Adie & Lovekin Ltd made silver items during the late Victorian, Edwardian, and Art Nouveau era. The varying items included babies rattles, bookmarks nurses’ buckles, peppers and salts, button hooks and pin cushions. Their speciality being animal-shaped pin cushions such as swans, elephants, pigs, and even camels.

The company was incorporated in 1889 by Alfred Lovekin (1844-1912) and James Adie (1840-1913).
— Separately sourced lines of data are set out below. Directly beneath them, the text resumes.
-- ==== Sys2Proof/Machine/Tables.lean ====
section
/-!
DEFINITION. What an accepted WRITE does, word by word (11 R199), with each owner's own checks and effects. Every write
takes the value with the one-shot mask applied, and answers `.error` with a result where the owner refuses.
-/

namespace Sys2Proof.Machine

/-- The answer of an owner to a write: a refusal, or the state with the change made. -/
abbrev WriteAnswer := Except Result State

/-- A change made when every field is in its range, and RANGE otherwise. -/
def inRange (ok : Bool) (s : State) : WriteAnswer := if ok then .ok s else .error .range

def within (low high n : Nat) : Bool := low ≤ n && n ≤ high

/-! ## CLOSURE_SETTINGS -/

def setCar (c : CarSettings) (s : State) : State := { s with cfg := { s.cfg with car := c } }

/-- Entry 0, word 0: Driver Side to Retained Time; the lockout flag and Inhibit-Linked reach the rear window inhibit at
once (R35, R36). -/
def writeCar0 (v : Nat) (s : State) : WriteAnswer :=
  let c := { s.cfg.car with
    driverSide := if bitOf v 0 then .fr else .fl
    pulseSteps := bitsOf v 1 6, relockTime := bitsOf v 7 8, driveAwaySpeed := bitsOf v 15 6, lockout := bitOf v 21
    inhibitLinked := bitOf v 22, retainedTime := bitsOf v 23 8 }
  inRange (within 5 50 c.pulseSteps && c.driveAwaySpeed ≤ 60) (followSettings s (setCar c s))

/-- A write of Deep Delay while PARKED moves the deep deadline (R191). -/
def moveDeep (s : State) : State :=
  match s.ctx.parkedAt with
  | some t => if s.ctx.state == .parked then { s with ctx := { s.ctx with deepDeadline := some (t + deepDelay s) } } else s
  | none => s

/-- Entry 0, word 1: Park Delay and Deep Delay. The idle deadline is recomputed and the deep deadline moved, and a state
whose conditions then hold is entered at the write (R187, R189, R191). -/
def writeCar1 (v : Nat) (s : State) : WriteAnswer :=
  let c := { s.cfg.car with parkDelay := bitsOf v 0 8, deepDelay := bitsOf v 8 8 }
  inRange (within 5 255 c.parkDelay && within 1 255 c.deepDelay) (closeState (moveDeep (recomputeIdle (setCar c s))))

def setWindowCfg (w : WindowId) (x : WindowSettings) (s : State) : State :=
  { s with cfg := { s.cfg with windows := s.cfg.windows.set w x } }

/-- An accepted change of Travel on the window record (R44). -/
def travelChanged (travel : Nat) (x : Window) : Window :=
  { unnormalize travel x with requested := min x.requested travel }

/-- A Travel write is refused with BUSY on a window that waits or moves (R44). -/
def travelBusy (s : State) (w : WindowId) (travel : Nat) : Bool :=
  travel != (windowCfg s w).travel && ((window s w).state == .waiting || windowMoving (window s w))

/-- Entries 1 to 4, word 0: Travel, Open Limit (clamped to travel) and T_base (R44 to R46, R92). BUSY is judged before
RANGE (log entry 31). -/
def writeWindow0 (w : WindowId) (v : Nat) (s : State) : WriteAnswer :=
  let travel := bitsOf v 0 13
  let tBase := bitsOf v 26 6
  let cfg := { windowCfg s w with travel := travel, openLimit := min (bitsOf v 13 13) travel, tBase := tBase }
  if travelBusy s w travel then .error .busy
  else
    let t := if travel = (windowCfg s w).travel then s else setWindow w (travelChanged travel (window s w)) s
    inRange (within 1000 8000 travel && within 5 60 tBase) (followLimit s w (setWindowCfg w cfg t))

/-- Entries 1 to 4, word 1: M, K, S and H (R92). -/
def writeWindow1 (w : WindowId) (v : Nat) (s : State) : WriteAnswer :=
  let cfg := { windowCfg s w with
    margin := bitsOf v 0 5, debounce := bitsOf v 5 4, topMargin := bitsOf v 9 8, span := bitsOf v 17 13 }
  inRange
    (cfg.margin ≤ 30 && within 1 8 cfg.debounce && within 10 200 cfg.topMargin && within 200 cfg.travel cfg.span)
    (setWindowCfg w cfg s)

/-- Entries 1 to 4, word 2: blanking, I_max and B (R92). -/
def writeWindow2 (w : WindowId) (v : Nat) (s : State) : WriteAnswer :=
  let cfg := { windowCfg s w with blanking := bitsOf v 0 4, ceiling := bitsOf v 4 8, backOff := bitsOf v 12 13 }
  inRange (within 1 10 cfg.blanking && within 50 255 cfg.ceiling && within 50 cfg.travel cfg.backOff)
    (setWindowCfg w cfg s)

/-- Entries 3 and 4, word 3: the Child Open Limit (R37); entries 1 and 2 hold no field there. -/
def writeWindow3 (w : WindowId) (v : Nat) (s : State) : WriteAnswer :=
  match windowRear w with
  | none => .ok s
  | some d =>
    let limit := bitsOf v 0 13
    inRange (limit ≤ (windowCfg s w).travel)
      (followLimit s w { s with cfg := { s.cfg with childOpenLimit := s.cfg.childOpenLimit.set d limit } })

def powerModeOfCode : Nat → Option PowerMode
  | 0 => some .auto
  | 1 => some .forcedOn
  | 2 => some .forcedOff
  | _ => none

/-- Entries 5 to 9, word 0: the Channel Power Mode (R176, R177). -/
def writeMode (c : Closure) (v : Nat) (s : State) : WriteAnswer :=
  match powerModeOfCode (bitsOf v 0 2) with
  | some mode => .ok (setMode c mode s)
  | none => .error .range

def writeClosureSettings (index word v : Nat) (s : State) : WriteAnswer :=
  if index = 0 then
    match word with
    | 0 => writeCar0 v s
    | 1 => writeCar1 v s
    | _ => .ok s
  else if index ≤ 4 then
    let w := windowOfIndex (index - 1)
    match word with
    | 0 => writeWindow0 w v s
    | 1 => writeWindow1 w v s
    | 2 => writeWindow2 w v s
    | _ => writeWindow3 w v s
  else if word = 0 then writeMode (closureOfIndex (index - 5)) v s
  else .ok s

/-! ## PROFILES (R88) -/

def writeProfiles (index word v : Nat) (s : State) : WriteAnswer :=
  let w := windowOfIndex index
  let zones := [bitsOf v 0 8, bitsOf v 8 8, bitsOf v 16 8, bitsOf v 24 8]
  let old := s.cfg.profiles.get w
  inRange (zones.all (· ≤ 200)) (setProfile w (old.take (word * 4) ++ zones ++ old.drop (word * 4 + 4)) s)

/-! ## FOBS (R94, R95, R114) -/

/-- The entry would share its serial with another non-EMPTY entry (R94). -/
def serialClash (s : State) (i : Nat) (f : Fob) : Bool :=
  f.state != .empty &&
    s.cfg.fobs.zipIdx.any fun p => p.2 != i && p.1.state != .empty && p.1.serial == f.serial

/-- The hold ends if it belongs to the fob (R95 C). -/
def endHoldOf (i : Nat) (s : State) : State :=
  match s.key.hold with
  | some h => if h.fob = i then setHold none s else s
  | none => s

/-- The hold stays but starts no operation any more if it belongs to the fob (R95 D). -/
def barHoldOf (i : Nat) (s : State) : State :=
  match s.key.hold with
  | some h => if h.fob = i then setHold (some { h with comfortCleared := true }) s else s
  | none => s

/-- What a change of an entry does to what the Key Unit holds for the fob (R95). -/
def fobChanged (i : Nat) (old new : Fob) (s : State) : State :=
  if old.serial ≠ new.serial then
    endHoldOf i (setFobRun i .reset (setFob i { new with accepted := none } s))
  else if (old.state ≠ new.state ∧ new.state ≠ .active) ∨ (old.remoteAllowed ∧ ¬ new.remoteAllowed) then
    endHoldOf i (setFobRun i { fobRun s i with candidate := none } (setFob i new s))
  else if old.comfortAllowed ∧ ¬ new.comfortAllowed then barHoldOf i (setFob i new s)
  else setFob i new s

def fobStateOfCode : Nat → Option FobState
  | 0 => some .empty
  | 1 => some .active
  | 2 => some .blocked
  | _ => none

/-- An entry with a field changed, refused with DUPLICATE on a clash (R94). -/
def writeFob (i : Nat) (new : Fob) (s : State) : WriteAnswer :=
  if serialClash s i new then .error .duplicate else .ok (fobChanged i (fob s i) new s)

/-- Entry 8, word 0: W and the passive-entry settings; switching Passive Entry off closes every open slot (R94, R114). -/
def writeKeySettings (v : Nat) (s : State) : WriteAnswer :=
  let k : KeySettings :=
    { forwardWindow := bitsOf v 0 8, passive := bitOf v 8
      touch := ⟨bitOf v 9, bitOf v 10, bitOf v 11, bitOf v 12, bitOf v 13⟩
      searchSteps := bitsOf v 14 6, searchId := BitVec.ofNat 11 (bitsOf v 20 11) }
  let t := { s with cfg := { s.cfg with key := k } }
  inRange (1 ≤ k.forwardWindow && within 5 50 k.searchSteps)
    (if s.cfg.key.passive && !k.passive then closeAllSlots t else t)

def writeFobs (index word v : Nat) (s : State) : WriteAnswer :=
  if index < 8 then
    let f := fob s index
    match word with
    | 0 =>
      match fobStateOfCode (bitsOf v 0 2) with
      | some st => writeFob index { f with state := st } s
      | none => .error .range
    | 1 => writeFob index { f with serial := v } s
    | 2 => .error .range
    | _ =>
      writeFob index
        { f with
          remoteAllowed := bitOf v 21, passiveAllowed := bitOf v 22, comfortAllowed := bitOf v 23
          mode := if bitOf v 24 then .driverFirst else .all } s
  else if word = 0 then writeKeySettings v s
  else .ok s

/-! ## OPERATIONS (R128) -/

def kindLabelOf (n : Nat) : KindLabel :=
  match n with
  | 0 => .comfortClose
  | 1 => .comfortOpen
  | 2 => .vent
  | _ => .parkClose

/-- The target a code stands for: CLOSED 0, a count 1..8000, OPEN 8191 (R216). -/
def stepTargetOfCode (n : Nat) : Option StepTarget :=
  if n = 0 then some .closed else if n ≤ 8000 then some (.count n) else if n = 8191 then some .opened else none

/-- The steps of an entry's three words, up to the count. -/
def readSteps (w0 w1 w2 : Nat) : List (Nat × Nat) :=
  let all :=
    [(bitsOf w0 6 2, bitsOf w0 8 13), (bitsOf w0 21 2, bitsOf w1 0 13), (bitsOf w1 13 2, bitsOf w1 15 13),
     (bitsOf w1 28 2, bitsOf w2 0 13)]
  all.take (bitsOf w0 3 3)

/-- The descriptor of an entry's words; `none` where R128 refuses it. -/
def readDescriptor (w0 w1 w2 : Nat) : Option Descriptor := do
  let count := bitsOf w0 3 3
  let steps ← (readSteps w0 w1 w2).mapM fun p => do
    let w ← windowOfCode p.1
    let t ← stepTargetOfCode p.2
    some (StepSpec.mk w t)
  if within 1 4 count && (steps.map (·.window)).Nodup then
    some { enabled := bitOf w0 0, kind := kindLabelOf (bitsOf w0 1 2), steps := steps, holdToRun := bitOf w2 13 }
  else none

def writeOperations (index word v : Nat) (s : State) : WriteAnswer :=
  if word = 3 then .ok s
  else
    let words := (entryWords s 7 index).set word v
    match readDescriptor (words.getD 0 0) (words.getD 1 0) (words.getD 2 0) with
    | some d => .ok { s with cfg := { s.cfg with descriptors := s.cfg.descriptors.set index d } }
    | none => .error .range

/-! ## RULES (R144) -/

/-- A rule replaces an entry; a change of base, mask, min length or action zeroes its hit count (R144). -/
def setRule (i : Nat) (new : Rule) (s : State) : State :=
  let old := rule s i
  let same := old.base = new.base ∧ old.mask = new.mask ∧ old.minLength = new.minLength ∧ old.action = new.action
  { s with
    cfg := { s.cfg with rules := s.cfg.rules.set i new }
    counts := if same then s.counts else { s.counts with hits := s.counts.hits.set i 0 } }

/-- The kinds a rule may carry (08 section 8.3). -/
def ruleKind (code : Nat) : Bool := [1, 2, 3, 4, 5, 6, 7, 11, 12, 13, 14].contains code

/-- A rule with action REQUEST names a kind that a rule may carry (R144). -/
def requestHolds (r : Rule) : Bool := r.action != .request || ruleKind (bitsOf r.argument.toNat 0 4)

/-- Word 0 of a rule, judged with the argument that the entry holds (R199). -/
def writeRule0 (i v : Nat) (s : State) : WriteAnswer :=
  match actionOfCode (bitsOf v 27 3) with
  | none => .error .range
  | some action =>
    let new := { rule s i with
      valid := bitOf v 0, base := BitVec.ofNat 11 (bitsOf v 1 11), mask := BitVec.ofNat 11 (bitsOf v 12 11)
      minLength := bitsOf v 23 4, action := action, wake := bitOf v 30, keepAwake := bitOf v 31 }
    inRange (new.minLength ≤ 8 && requestHolds new) (setRule i new s)

/-- Word 1 of a rule: the argument, judged under the action that the entry holds (R199; log entry 14). -/
def writeRule1 (i v : Nat) (s : State) : WriteAnswer :=
  let new := { rule s i with argument := BitVec.ofNat 12 (bitsOf v 0 12) }
  inRange (requestHolds new) (setRule i new s)

/-- Word 2 of a rule: the extraction. -/
def writeRule2 (i v : Nat) (s : State) : WriteAnswer :=
  let new := { rule s i with
    byteIndex := bitsOf v 0 3, lowBit := bitsOf v 3 3, width := bitsOf v 6 5, num := bitsOf v 11 8, den := bitsOf v 19 8 }
  inRange
    (within 1 16 new.width && 1 ≤ new.num && 1 ≤ new.den && new.byteIndex * 8 + new.lowBit + new.width ≤ 64)
    (setRule i new s)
The firm began business circa 1863 as Adie & Lovekin, and originally had its base in Hockley, Birmingham. They also had a factory in Regent Street. In 1894 the partners commissioned Mansell & Mansell to design a new factory at 23 Frederick Street, Birmingham which later became known as ‘Trafalgar Works’.

They entered various hallmarks at the Birmingham Assay Office from 1879 to 1906 and the Chester Assay Office in1883 and 1909. They ceased trading in the late 1920s.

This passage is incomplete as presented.